Time-resolved brain activation patterns reveal hierarchical representations of scene grammar when viewing isolated objects

Poster Presentation 56.451: Tuesday, May 21, 2024, 2:45 – 6:45 pm, Pavilion
Session: Object Recognition: Structure of categories

Aylin Kallmayer1 (), Melissa Vo1; 1Goethe University Frankfurt, Scene Grammar Lab, Germany

At its core, vision is the transformation of sensory input into meaningful representations. Understanding the structure of such representational spaces is crucial for understanding efficient visual processing. Evidence suggests that the visual system encodes statistical relationships between objects and their semantic contexts. Recently, however, a more fine-grained framework of hierarchical relations has been formulated (“scene grammar”) according to which scene understanding is driven by real-world object-to-object co-occurrence statistics. More specifically, clusters of frequently co-occurring objects form phrases wherein larger, stationary objects (e.g., sink) anchor predictions towards smaller objects (e.g., toothbrush). Still, we know little about the mechanisms and temporal dynamics of these anchored predictions and whether the processing of individual objects already activates representational spaces characterized by phrasal structures. In the present EEG study, we aimed to quantify shared representations between objects from the same versus a different phrase within the same scene in a MVPA cross-decoding scheme paired with computational modelling to probe the format of shared representations. We presented objects from four different phrases spanning two different scenes (kitchen and bathroom) individually in isolation. Classifiers trained on anchor objects generalized to local objects of the same phrase and reverse, but crucially, not to objects from the same scene, but different phrase.
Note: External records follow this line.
/-- R562 to R564, R578, R579 and R583. -/
def Obligations.DebugAndScrub : Prop :=
  (∀ (s : State) (n e : Nat), s.sec.debugUntil.find n = some e → (s.time < e → exec (.debugExpiry n) s = .next s) ∧
    (e ≤ s.time → ∃ t : State, exec (.debugExpiry n) s = .next t ∧ t.sec.debugUntil.find n = none ∧
      (∀ m, m ≠ n → t.sec.debugUntil.find m = s.sec.debugUntil.find m) ∧ t.sec.debugged = s.sec.debugged ∧ t.fns = s.fns ∧ t.mem = s.mem)) ∧
  (∀ (s : State) (high : W32), s.up = true → s.lc ≠ lcScrapped → ∃ u : State, exec (.debugRead high) s = .next u.debugRead ∧
    u.hubNat SEC_DEBUG_ADDR = high.toNat % 2 ^ 21 * 2 ^ 32 + (match s.held.find SEC_DEBUG_ADDR with
      | some w => w.toNat / 8 * 8
      | none => s.hubNat SEC_DEBUG_ADDR % 2 ^ 32 / 8 * 8) ∧ u.held.find SEC_DEBUG_ADDR = none ∧ u.sec = s.sec ∧ u.fns = s.fns ∧ u.mem = s.mem) ∧
  (∀ s : State, s.sec.debugUntil.find (fieldOf (s.hubNat SEC_DEBUG_ADDR) 48 5) = none →
    s.debugRead = s.hubSetN SEC_DEBUG_STATUS 1) ∧
  (∀ (s : State) (a : Nat) (bs : List Byte) (e : Nat), s.sec.debugUntil.find (fieldOf (s.hubNat SEC_DEBUG_ADDR) 48 5) = some e →
    s.debugPlace (fieldOf (s.hubNat SEC_DEBUG_ADDR) 48 5) (s.hubNat SEC_DEBUG_ADDR % 2 ^ 48 / 8 * 8) = some a → s.fetch a 8 = (bs, false) →
    s.debugRead.hubNat SEC_DEBUG_DATA = leNat bs ∧ s.debugRead.hubNat SEC_DEBUG_STATUS = 2 ∧ s.debugRead.mem = s.mem) ∧
  (∀ (s : State) (value : W32) (n : Nat), n = value.toNat % 32 → s.up = true → s.lc ≠ lcScrapped → bitOf value.toNat 31 = true →
    ((s.fn n).pdk = pdkQuiesced → (s.fn n).isDrained = true → s.tdi n = tdiUnlocked → n ≠ 0 → s.sec.scrubbing = [] → ∃ t : State,
      exec (.scrubStart value) s = .next t ∧ t.sec.scrubbing = [n] ∧ t.hubNat SEC_SCRUB_STATUS = 2 ^ 31 + n * 65536 ∧
      t.sec.paddockKeys.find n = none ∧ (t.fn n).xlt.tlb = [] ∧ t.fnNat n DIR_KEYS = 0 ∧
      (bitOf (s.fnNat n PDK_COMMONS) 7 = false →
        ∀ p ∈ t.ms.dir, p.1 < s.fnNat n DIR_BASE ∨ s.fnNat n DIR_BASE + s.fnNat n DIR_ENTRIES ≤ p.1)) ∧
    ((s.fn n).pdk ≠ pdkQuiesced → s.sec.scrubbing = [] → ∃ t : State, exec (.scrubStart value) s = .next t ∧
      t.hubNat SEC_SCRUB_STATUS = n * 65536 + 2 ∧ t.sec = s.sec ∧ t.fns = s.fns ∧ t.mem = s.mem)) ∧
  (∀ (s : State) (n : Nat) (rest : List Nat), s.up = true → s.sec.scrubbing = n :: rest → n < 32 → (s.fn n).pdk = pdkQuiesced →
    (n ∉ s.sec.begun → exec .scrubDone s = .next ((s.scrubChips n).scrubEnd n)) ∧
    (n ∈ s.sec.begun → ∃ t : State, exec .scrubDone s = .next t ∧ n ∉ t.sec.scrubbing ∧ n ∉ t.sec.begun ∧
      t.hubNat SEC_SCRUB_STATUS = n * 65536 + 1 ∧ t.hubNat SEC_SCRUBS = min 0xFFFFFFFF (s.hubNat SEC_SCRUBS + 1) ∧
      (t.fn n).entries = [] ∧ (t.fn n).handles = [] ∧ (t.fn n).audit = Audit.empty ∧ (t.fn n).measLog = [] ∧
      (∀ a, s.capBase n ≤ a → a < s.capBase n + s.capSize n → t.readByte a = 0#8)))
/-! ### Supplies, starts and the boot flash -/

/-- R606 to R608, R637, R638, R643, R695 and R697. -/
def Obligations.SuppliesAndTriggers : Prop :=
  (∀ (s : State) (sris : Bool), s.boot.v48 = false →
    (s.boot.aux = true → s.boot.sysRst = false → s.boot.powered = false → ∃ u : State, exec (.supplyValid sris) s = .next (u.startCold 0 false true) ∧
      u = { s with boot := { s.boot with v48 := true, sris := sris, powered := true } }) ∧
    (s.boot.aux = false ∨ s.boot.sysRst = true ∨ s.boot.powered = true → ∃ t : State, exec (.supplyValid sris) s = .next t ∧ t.boot.v48 = true ∧
      t.boot.powered = s.boot.powered ∧ t.hub = s.hub ∧ t.mem = s.mem ∧ t.fns = s.fns)) ∧
  (∀ (s : State) (sris : Bool), s.boot.aux = false →
    (s.boot.v48 = true → s.boot.sysRst = false → s.boot.powered = false → ∃ u : State, exec (.auxSupplyValid sris) s = .next (u.startCold 0 false true) ∧
      u = { s with boot := { s.boot with aux := true, sris := sris, powered := true } }) ∧
    (s.boot.v48 = false ∨ s.boot.sysRst = true ∨ s.boot.powered = true → ∃ t : State, exec (.auxSupplyValid sris) s = .next t ∧ t.boot.aux = true ∧
      t.boot.powered = s.boot.powered ∧ t.hub = s.hub ∧ t.mem = s.mem ∧ t.fns = s.fns)) ∧
  (∀ s : State, s.boot.sysRst = true → s.boot.aux = true → s.boot.v48 = true → s.boot.powered = false → ∃ u : State,
    exec .sysRstDeassert s = .next (u.startCold 1 false true) ∧ u = { s with boot := { s.boot with sysRst := false, powered := true } }) ∧
  (∀ s : State,
    (s.boot.powered = true → exec .supplyDip s = .next ({ s with boot := { s.boot with v48 := false } } : State).unpower ∧
      exec .auxLoss s = .next ({ s with boot := { s.boot with aux := false } } : State).unpower ∧
      exec .sysRstAssert s = .next ({ s with boot := { s.boot with sysRst := true } } : State).unpower) ∧
    (s.boot.powered = false → exec .supplyDip s = .next { s with boot := { s.boot with v48 := false } } ∧
      exec .auxLoss s = .next { s with boot := { s.boot with aux := false } } ∧
      exec .sysRstAssert s = .next { s with boot := { s.boot with sysRst := true } }) ∧
    s.unpower.up = false ∧ s.unpower.mem = [] ∧ s.unpower.groups = [] ∧ s.unpower.flash = s.flash ∧ s.unpower.boot.fuses = s.boot.fuses ∧
    s.unpower.boot.v48 = s.boot.v48 ∧ s.unpower.boot.aux = s.boot.aux) ∧
  (∀ s : State, s.up = true → exec .warmRstAssert s = .next (s.startWarm 2) ∧
    (s.lc ≠ lcScrapped → exec .startReqCold s = .next (s.startCold 3 false false) ∧ exec .startReqWarm s = .next (s.startWarm 4))) ∧
  (∀ s : State, (s.autoDue = true → ∃ u : State, exec .autoWarmStart s = .next (u.startWarm 5) ∧ u.boot.autoStarts = s.time :: s.recentStarts ∧
      u.hub = s.hub ∧ u.fns = s.fns ∧ u.mem = s.mem) ∧ (s.autoDue = false → exec .autoWarmStart s = .next s)) ∧
  (∀ (s : State) (power : Bool), (s.coldReset power).persistent = s.persistent ∧ (s.coldReset power).time = 0 ∧ (s.coldReset power).mem = [] ∧
    (s.coldReset power).poison = [] ∧ (s.coldReset power).groups = [] ∧ (s.coldReset power).sdg = Sdg.reset ∧
    ∀ n, n < 32 → ((s.coldReset power).fn n).entries = [] ∧ ((s.coldReset power).fn n).tmpl = [] ∧
      (s.coldReset power).fnNat n STL_EPOCH = s.fnNat n STL_EPOCH) ∧
  (∀ s : State, s.warmReset.persistent = s.persistent ∧ s.warmReset.time = s.time ∧ s.warmReset.groups = [] ∧
    (∀ a, a < scratchBase → s.warmReset.readByte a = s.readByte a) ∧
    (∀ a, scratchBase ≤ a → a < commonsBase → s.warmReset.readByte a = 0#8) ∧
    (∀ n, (s.warmReset.fn n).handles = (s.fn n).handles ∧ (s.warmReset.fn n).audit = (s.fn n).audit ∧ (s.warmReset.fn n).slots = []))

/-- R20, R21, R627 to R635. -/
def Obligations.StartSteps : Prop :=
  (∀ (s : State) (site : Nat) (strap : BitVec 9), (s.discovering site = false → exec (.tileDiscovery site strap) s = .next s ∧
      exec (.discoveryTimeout site) s = .next s) ∧
    (s.discovering site = true → site < 16 →
      (strap.toNat = s.ident.pad site → ∃ u : State, exec (.tileDiscovery site strap) s = .next u.advance ∧ u.siteSt site = siteActive ∧
        site ∈ u.boot.found ∧ u.fns = s.fns ∧ u.mem = s.mem ∧ u.sdg = s.sdg) ∧
      (strap.toNat ≠ s.ident.pad site ∨ s.boot.startAt + 2000000 ≤ s.time → ∃ u : State,
        (strap.toNat ≠ s.ident.pad site → exec (.tileDiscovery site strap) s =
          .next ((u.report (hubReport cStrap .uc 0x17 site 0)).foundSite site).advance) ∧
        (s.boot.startAt + 2000000 ≤ s.time → exec (.discoveryTimeout site) s =
          .next ((u.report (hubReport cStrap .uc 0x17 site 0)).foundSite site).advance) ∧
        u.siteErr site = true ∧ u.siteSt site = siteEmpty ∧ bitOf (u.hubNat IDN_TILES_PRESENT) site = false ∧ u.phys kTile site = none ∧
        u.fns = s.fns ∧ u.mem = s.mem)) ∧
    (s.discovering site = true → 16 ≤ site → s.boot.startAt + 2000000 ≤ s.time → ∃ u : State, exec (.discoveryTimeout site) s =
        .next ((u.report (hubReport cStrap .uc 0x17 site 0)).foundSite site).advance ∧ u.siteErr site = true ∧ u.siteSt site = siteEmpty ∧
      u.cmnSt site = cmnOffSt ∧ u.site site = Site.empty) ∧
    (s.time < s.boot.startAt + 2000000 → exec (.discoveryTimeout site) s = .next s)) ∧
  (∀ (s : State) (stack : Nat) (ok : Bool), s.up = true → s.boot.step = 8 → stack < 24 →
    (stack ∈ s.boot.machines → exec (.memoryMachineDone stack ok) s = .next s) ∧
    (stack ∉ s.boot.machines → s.boot.kind = 1 → ∃ u : State, exec (.memoryMachineDone stack true) s = .next u.tryReady ∧
      u.boot = { s.boot with machines := stack :: s.boot.machines } ∧ bitOf (u.hubNat BOOT_TRAIN_STATUS) stack = true ∧ u.fns = s.fns ∧
      u.mem = s.mem) ∧
    (stack ∉ s.boot.machines → s.boot.kind = 2 → s.boot.machines.length = 23 → ∃ u : State, exec (.memoryMachineDone stack true) s =
      .next u.recover.tryReady ∧ u.boot = { s.boot with machines := stack :: s.boot.machines } ∧ u.fns = s.fns ∧ u.mem = s.mem) ∧
    (stack ∉ s.boot.machines → (s.fenceStack stack).boot.kind = 1 → ∃ u : State, exec (.memoryMachineDone stack false) s = .next u.tryReady ∧
      u.boot = { (s.fenceStack stack).boot with machines := stack :: (s.fenceStack stack).boot.machines } ∧
      u.noc = (s.fenceStack stack).noc ∧ u.fns = (s.fenceStack stack).fns)) ∧
  (∀ s : State, s.up = true → s.boot.step = 8 → (s.linksEnded = false → exec .linkTrainingEnd s = .next s) ∧
    (s.linksEnded = true → ∃ u : State, exec .linkTrainingEnd s = .next u.tryReady ∧ u.boot = { s.boot with linksDone := true } ∧
      bitOf (u.hubNat BOOT_TRAIN_STATUS) 31 = true ∧ u.fns = s.fns ∧ u.mem = s.mem)) ∧
  (∀ s : State, s.up = true → s.boot.step = 8 → s.boot.ready = false → s.boot.failed = false → s.boot.recovery = false →
    (s.boot.linksDone = true → 24 ≤ s.boot.machines.length → (s.boot.kind = 1 ∨ ∀ n ∈ s.paddocks, s.recovered n = true) →
      s.tryReady = s.makeReady) ∧
    (s.boot.linksDone = false ∨ s.boot.machines.length < 24 → s.tryReady = s)) ∧
  (∀ s : State, s.up = true → s.boot.step ≠ 0 → s.boot.ready = false → s.boot.failed = false → s.boot.recovery = false →
    s.sec.trans = none → s.lc ≠ lcScrapped → (s.time < s.boot.startAt + s.readyLimit → exec .readyLimitExpiry s = .next s) ∧
    (s.boot.startAt + s.readyLimit ≤ s.time → exec .readyLimitExpiry s = .next { s with
      boot := { s.boot with failReason := 4, failAt := s.time, failed := true, ready := false } })) ∧
  (∀ s : State, s.boot.ready = true → exec .readyLimitExpiry s = .next s) ∧
  (∀ s : State, s.up = true → s.boot.failed = true → (s.time < s.boot.failAt + 1000000000 → exec .startRetry s = .next s) ∧
    (s.boot.failAt + 1000000000 ≤ s.time → exec .startRetry s = .next (s.startCold 8 false false)))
This provides first evidence that phrase-specific object representations are elicited by the perception of individual objects. Computational modelling revealed that high-level semantic features quantified from Resnet50 successfully predicted the classifier’s generalization matrix suggesting that late-stage recurrent processes are responsible for the observed generalization rather than low-level visual similarity between the objects. Overall, we provide novel insights into the temporal dynamics of encoded object co-occurrence statistics which seem to reflect a more fine-tuned hierarchical structure than previously assumed. Finally, this also provides a mechanistic account for the hierarchical predictions observed in efficient attention guidance through real-world scenes.

Acknowledgements: This work was supported by SFB/TRR 26 135 project C7 to Melissa L.-H. Võ and the Hessisches Ministerium für Wissenschaft und Kunst (HMWK; project ‘The Adaptive Mind’) and the Main-Campus-Doctus stipend awarded by the Stiftung Polytechnische Gesellschaft to Aylin Kallmayer.